Шумский не спал. Запрокинув руки за голову, он смотрел на зарешеченное оконце под потолком, за которым начинался рассвет…
Серый «Хорьх» стоял на том же самом месте, где недавно Карасев-Деннерт оставлял свою машину, — рядом с кафе в дальнем пригороде Берлина.
В окнах кафе дважды промелькнула Гелена.
Вышел Бютцов. Шумский выскочил из машины, открыл ему дверцу. Бютцов сам сел за руль.
— Все в порядке, — сказал он. — К десяти я должен быть в строительном управлении войск СС.
Обычные фанерные шкафы, столики, аккуратно застеленные бумагой, занавесочки на окнах. Даже герань на подоконниках. А за занавесочками — решетки. Это кабинет начальника концлагеря.
За одним столом сидел немецкий офицер, за другим, с пишущей машинкой, — писарь из заключенных, с лоснящейся физиономией.
Подполковник Бютцов стоял в ожидании у дверей.
Офицер сказал писарю по-русски:
— Займись им, Николаев. — И по-немецки — Бютцову: — Что он натворил?

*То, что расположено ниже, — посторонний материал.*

/-- A command that moves circuits by claims, under one map and one mode. `G` says that every level is in range, `A`
that the command is not a restore. -/
theorem exec_moves {A : Prop} {i : Instr} {s t : State} (h : exec i s = .next t) (hi : Instr.claims i = true)
    (hA : i = .restoreEgress ∨ i = .restore → ¬ A) : TakesInTurn (LevelsOk s) A s t := by
  have same : ∀ {fs : List Field}, Changes fs s t → Field.active ∉ fs → Field.mode ∉ fs → Field.circuits ∉ fs →
      TakesInTurn (LevelsOk s) A s t := fun hc h1 h2 h3 => .single (MovesAll.of_changes hc h1 h2 h3).takes
  cases i with
  | power straps => cases hi
  | restart => cases hi
  | setMode => cases hi
  | mode => cases hi
  | mapSwap gaps => cases hi
  | writeBackGrant => cases hi
  | frameClearEnds => cases hi
  | debounceExpires =>
    have h' : execDebounceExpires s = .next t := h
    unfold execDebounceExpires at h'
    split at h' <;> cases h'
    · refine .single (MovesAll.takes (MovesAll.trans ?_ (movesAll_latchSlots _)))
      exact .of_same rfl rfl rfl
    · exact .refl
  | step =>
    cases h
    exact .single (movesAll_fadeStep s (fun g => g.maps.active)).takes
  | longPressExpires n i =>
    have h' : execLongPressExpires n i s = .next t := h
    unfold execLongPressExpires at h'
    split at h' <;> cases h'
    · refine .single (MovesAll.takes (MovesAll.trans ?_ (movesAll_offerInputs _ _)))
      exact movesAll_modStation s n _
    · exact .refl
  | stationCellWrite w =>
    have h' : execStationCellWrite w s = .next t := h
    unfold execStationCellWrite at h'
    split at h' <;> cases h'
    · exact .single (movesAll_takeAtGrant s _ _ (fun u =>
        (movesAll_startWrite u _ _ _).trans (movesAll_monitorWrite _ _ _ _ _))).takes
    · exact .refl
  | deskClaim =>
    cases h
    exact .single (takes_takeDeskClaim s (fun g => g.desk.queued))
  | restoreEgress =>
    cases h
    exact .single (takes_offerCommand (takes_settleCommand (fun t ht =>
      (movesAll_requestRestore (hA (.inl rfl)) ht).takes)))
  | clearFaults =>
    cases h
    exact .single (takes_clearFaults s)
  | releaseDesk =>
    cases h
    refine .single (takes_offerCommand ?_)
    dsimp only
    split
    · exact (movesAll_removeOwned _ _).done 0
    split
    · exact (movesAll_removeOwned _ _).done 0
    · exact MovesAll.takes (.of_same rfl rfl rfl)
  | takeEntry claims =>
    cases h
    exact .single (movesAll_takeClaims claims s).takes
  | lostMarker claims =>
    cases h
    exact .single (movesAll_lostClaims claims s).takes
  | set =>
    cases h
    refine .single (takes_runAction (fun a t ha ht => ?_))
    obtain ⟨tags, left, h1, h2, h3, h4⟩ := runningAction_spec ha
    refine takes_claimAsks ht (fun g c ask => ?_)
    have hlt := runningAction_lt ha g.flight
    rw [h3] at h4 ⊢
    exact askOk_asksLevel g.maps.active (actionLevel_le g.maps.active hlt (.inl h4)) c ask
  | toggle =>
    cases h
    refine .single (takes_runAction (fun a t ha ht => ?_))
    obtain ⟨tags, left, h1, h2, h3, h4⟩ := runningAction_spec ha
    unfold State.claimToggle at ht
    dsimp only at ht
    split at ht
    · cases ht
      exact (movesAll_leaveWith s _ _ _).takes
    · refine takes_claimAsks ht (fun g c ask => ?_)
      have hlt := runningAction_lt ha g.flight
      rw [h3] at h4 ⊢
      exact askOk_asksLevel g.maps.active (actionLevel_le g.maps.active hlt (.inr h4)) c ask
  | raise =>
    cases h
    exact .single (takes_runAction (fun a t _ ht =>
      takes_claimAsks ht (fun g c ask => askOk_asksRamp g.maps.active (.inr rfl) a.input c ask)))
  | lower =>
    cases h
    exact .single (takes_runAction (fun a t _ ht =>
      takes_claimAsks ht (fun g c ask => askOk_asksRamp g.maps.active (.inl rfl) a.input c ask)))
  | release =>
    cases h
    refine .single (takes_runAction (fun a t _ ht => ?_))
    cases ht
    exact (movesAll_leaveWith s _ _ _).takes
  | scene =>
    cases h
    refine .single (takes_runAction (fun a t ha ht => ?_))
    obtain ⟨tags, left, h1, h2, h3, h4⟩ := runningAction_spec ha
    unfold State.claimScene at ht
    split at ht
    · cases ht
    · next u hu =>
      have hclaim : TakesRecords (LevelsOk s) A s u := by
        refine takes_claimAsks hu (fun g c ask h5 => ?_)
        have hlt := runningAction_lt ha g.flight
        unfold Bank.asksScene at h5
        rw [Option.map_eq_some_iff] at h5
        obtain ⟨v, hv, rfl⟩ := h5
        rw [h3] at h4 hv
        exact askOk_askLevel (sceneLevel_le g.maps.active hlt h4 hv) (operandTime_le g.maps.active _ c)
      split at ht <;> cases ht
      · exact hclaim.trans (movesAll_leaveWith _ _ _ _)
      · exact hclaim
  | restore =>
    cases h
    exact .single (takes_runAction (fun a t _ ht => (movesAll_requestRestore (hA (.inr rfl)) ht).takes))
  | _ =>
    exact same (changes_of_exec h) (by simp only [touched]; decide) (by simp only [touched]; decide)
      (by simp only [touched]; decide)

end Sys2Proof.Machine
end

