section NoByteAccess
variable {s : State} {offset : Nat} (hready : s.upstreamReady = true)
include hready

/-- Inside the window an access that selects no byte is taken at once (R157). -/
theorem takes_noByteAccess {a : Access} (haddr : s.addresses a.addr offset) (hlanes : a.lanes.any = false) :
    (s.upstreamReady && (s.offsetOf a.addr).isSome && !a.lanes.any) = true := by
  rw [hready, offsetOf_of_addresses haddr, hlanes]
  rfl

theorem exec_noByteAccess_read {r : ReadAccess} (haddr : s.addresses r.addr offset) (hlanes : r.lanes.any = false) :
    exec (.noByteAccess (.read r)) s = .next { s with upData := ⟨some 0, some 0⟩ } :=
  if_pos (takes_noByteAccess (a := .read r) hready haddr hlanes)

theorem exec_noByteAccess_write {w : WriteAccess} (haddr : s.addresses w.addr offset)
    (hlanes : w.lanes.any = false) : exec (.noByteAccess (.write w)) s = .next s :=
  if_pos (takes_noByteAccess (a := .write w) hready haddr hlanes)

end NoByteAccess

/-! ### RST# (R162, R176) -/

/-- What becomes of the transfer in progress at an assertion of RST#: its cycle runs on. -/
def Transfer.pastLine (x : Transfer) : Transfer := { x with requester := x.requester.abandoned }

/-- The state that an assertion of RST# leaves. -/
def State.lineReset (s : State) : State :=
  { s with rst := true, port := .idle, deskQueue := [], runCount := 0, causes := 0, mask := 0, resetCause := .line
           status := s.status.afterLine
           transfer := s.transfer.map Transfer.pastLine }

theorem exec_lineReset_asserted {s : State} (h : s.rst = true) : exec .lineReset s = .next s := if_pos h

theorem exec_lineReset_released {s : State} (h : s.rst = false) : exec .lineReset s = .next s.lineReset :=
  if_neg (by rw [h]; exact Bool.false_ne_true)

theorem abandoned_ne_upstream (r : Requester) : r.abandoned ≠ .upstream := by
  cases r <;> exact Requester.noConfusion

theorem abandoned_of_kept {r : Requester} (hupstream : r ≠ .upstream) (hloader : ∀ k d, r ≠ .loader k d) :
    r.abandoned = r := by
  cases r with
  | upstream => exact absurd rfl hupstream
  | loader k d => exact absurd rfl (hloader k d)
  | _ => rfl

theorem upstreamInTransfer_of_none {s : State} (h : s.transfer = none) : s.upstreamInTransfer = false := by
  unfold State.upstreamInTransfer
  rw [h]

theorem upstreamInTransfer_of_transfer {s t : State} (h : t.transfer = s.transfer) :
    t.upstreamInTransfer = s.upstreamInTransfer := by
  unfold State.upstreamInTransfer
  rw [h]

/-- The port waits for no transfer that was granted before the assertion (log 21). -/
theorem upstreamInTransfer_lineReset (s : State) : s.lineReset.upstreamInTransfer = false := by
  unfold State.upstreamInTransfer State.lineReset
  cases s.transfer with
  | none => rfl
  | some x => exact decide_eq_false (abandoned_ne_upstream x.requester)

theorem not_swapPending_lineReset (s : State) : s.lineReset.swapPending = false := by
  refine decide_eq_false fun hpending => ?_
  have hcommits := commits_afterLine s.status
  rw [show s.status.afterLine = _ from hpending] at hcommits
  cases hcommits

theorem afterLine_of_not_running {status : CommandStatus} (h : status.running = false) : status.afterLine = .idle := by
  cases status with
  | commitRunning phase => cases h
  | restartRunning => cases h
  | _ => rfl

end Sys2Proof.Machine
end

section
/-! Passing through the part (spec chapter 9), O52: every step keeps SRAM in canonical form and the ports in order
(R159, R161, R162). That a desk write waiting for a slot joins within the take that frees it is log 23. -/

namespace Sys2Proof.Machine

/-! ### SRAM stays canonical -/

theorem memoryWf_startWrite {s : State} (h : Memory.wf s.mem = true) (u : State) (addr : Address) (lanes : Lanes)
    (data : Word) : Memory.wf (s.startWrite (u.downstreamAddress addr) lanes data).mem = true := by
  refine Memory.wf_writeCell h ?_
  rw [cellAddress_downstreamAddress]
  exact cell_succ_lt addr

theorem memoryWf_stationCellWrite {w : WriteAccess} {s t : State} (he : execStationCellWrite w s = .next t)
    (h : Memory.wf s.mem = true) : Memory.wf t.mem = true := by
  unfold execStationCellWrite at he
  split at he <;> cases he
  · next n k _ =>
    refine mem_takeAtGrant (P := fun m => Memory.wf m = true) h fun u hu => ?_
    rw [changes_monitorWrite _ n k w.lanes w.data .mem (by decide)]
    exact memoryWf_startWrite (hu ▸ h) s w.addr w.lanes w.data
  · exact h
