-- ==== Sys2Proof/Machine/Ops.lean ====
section
/-! DEFINITION. The named operations over the table space, the accumulators and the hold (rule R26,
rule R34, rule R35, rule R94). The block has no trap and no return from one (rule R94): there is no
exception entry here to write. -/

namespace Sys2Proof.Machine

/-- The entry listed at an address. -/
def Memory.find? : Memory → Nat → Option Word
  | [], _ => none
  | (b, v) :: m, a => if a = b then some v else Memory.find? m a

/-- A table read moves the whole 64-bit entry (rule R26); an entry that nothing has written reads as a
free value (rule R20). -/
def Memory.read (m : Memory) (a : Nat) : Word := (m.find? a).getD (Config.unbuiltEntry a)

/-- A table write, which keeps the addresses strictly rising (rule R26). -/
def Memory.write : Memory → Nat → Word → Memory
  | [], a, v => [(a, v)]
  | (b, w) :: m, a, v =>
    if a < b then (a, v) :: (b, w) :: m
    else if a = b then (a, v) :: m
    else (b, w) :: Memory.write m a v

/-- The addresses are strictly rising from above `lo`. -/
def Memory.risingFrom : Nat → Memory → Bool
  | _, [] => true
  | lo, (a, _) :: m => decide (lo ≤ a) && Memory.risingFrom (a + 1) m

/-- The canonical form of the table space: addresses strictly rising, every one below 2048 (rule R25,
rule R26). -/
def Memory.wf (m : Memory) : Bool :=
  Memory.risingFrom 0 m && m.all fun e => decide (e.1 < Config.rows * Config.rowEntries)

/-- The linear address of TABLE[k][n] (rule R26). -/
def tableAddr (k : Nat) (n : Byte) : Nat := Config.rowEntries * k + n.toNat

/-- TABLE[k][n] as read (rule R26). -/
def Memory.entry (m : Memory) (k : Nat) (n : Byte) : Word := m.read (tableAddr k n)

/-- TABLE[k][n] <- v (rule R26). -/
def Memory.setEntry (m : Memory) (k : Nat) (n : Byte) (v : Word) : Memory := m.write (tableAddr k n) v

/-- The state with another table space (rule R12: BUILD is its one writer). -/
def State.setTable (s : State) (m : Memory) : State := { s with table := m }

/-- The state with accumulator `k` replaced; every other accumulator stays (rule R22). -/
def State.setAcc (s : State) (k : Nat) (a : Acc) : State := { s with accs := s.accs.set k a }

/-- The state with another count of waiting BUILD commands. -/
def State.setPendingBuilds (s : State) (n : Nat) : State := { s with pendingBuilds := n }

/-- The state with other moves still to come. -/
def State.setAgenda (s : State) (l : List Move) : State := { s with agenda := l }

/-- The accumulator with other operations in progress. -/
def Acc.setInProgress (a : Acc) (l : List Instr) : Acc := { a with inProgress := l }

/-- Does the operation write STATE? WRITE and RESET do (rule R14). -/
def writesState : Instr → Bool
  | .build => false
  | .write _ _ _ => true
  | .sum _ _ => false
  | .reset _ => true
  | .size _ => false
  | .blockSize _ => false

/-- Two operations of one accumulator that must not overlap: at least one writes STATE (rule R37). -/
def conflict (x y : Instr) : Bool := writesState x || writesState y

/-- The accumulator with an operation held (rule R94): nothing changes, and the operation waits ahead
of those issued after it. -/
def Acc.hold (a : Acc) (op : Instr) : Acc := a.setInProgress (op :: a.inProgress)

/-- The accumulator after its operation has run: the new STATE, and the result handed over. -/
def Acc.complete (a : Acc) (crc : Word) (result : List Result) : Acc :=
  { a with crc := crc, returned := a.returned ++ result }

/-- What the five accumulator operations share (rule R34, rule R35): while TABLE_VALID = 0 the
operation holds; else it is one indivisible step that reads STATE[k], writes STATE[k] and hands over
its result. `op` is the operation itself, which the hold keeps waiting. -/
def accumulatorOp (k : Nat) (op : Instr) (newCrc : Word → Word) (result : Word → List Result)
    (s : State) : Host.Outcome State Fault Refusal :=
  match s.accs[k]? with
  | none => .refused (.noSuchAcc k)
  | some a =>
    if s.ready then .next (s.setAcc k (a.complete (newCrc a.crc) (result a.crc)))
    else .next (s.setAcc k (a.hold op))

end Sys2Proof.Machine
end

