-- ==== Sys2Proof/Machine/Core.lean ====
section
/-! DEFINITION. The machine behind the host's interface. -/

def Sys2Proof.core : Host.Core :=
  { State := Sys2Proof.Machine.State, Fault := Sys2Proof.Machine.Fault,
    Refusal := Sys2Proof.Machine.Refusal, step := Sys2Proof.Machine.step,
    reset := Sys2Proof.Machine.State.reset }
end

— На шоссе вдоль Потсдамерзее машину обстреляли какие-то люди. Шофер повел себя подозрительно. По-моему, он нарочно снизил скорость…
— Около озера? Правильно, где-то там скрываются бежавшие из лагеря поляки. Ну что же, вы поступили разумно, господин подполковник, что привезли его к нам.
— Иди сюда, — подозвал Шумского писарь. — Стань здесь. Опусти руки. Смотри на меня. Отвечай. Картуз сними, сволочь! Фамилия?
— Лунин.
— Имя?
— Иван.
— Тебя что, за язык тянуть?
— Федорович…
— Я могу уехать? — спросил подполковник у офицера.
— Конечно, — сказал тот. — Распишитесь вот здесь, пожалуйста.
Фон Бютцов расписался и вышел из кабинета, лишь мельком взглянув на Шумского.
— Нашел его карточку? — спросил офицер у писаря.
— Нет, господин лейтенант!
— Болван! Найти! А пока заведи новую. И — в шестой ревир.
— Слушаюсь…
Писарь вел Шумского через плац, освещенный мощными прожекторами с вышек. Узкие, как бойницы, окошки бараков были темны и безжизненны. Слышен был хруст шагов и лай собак.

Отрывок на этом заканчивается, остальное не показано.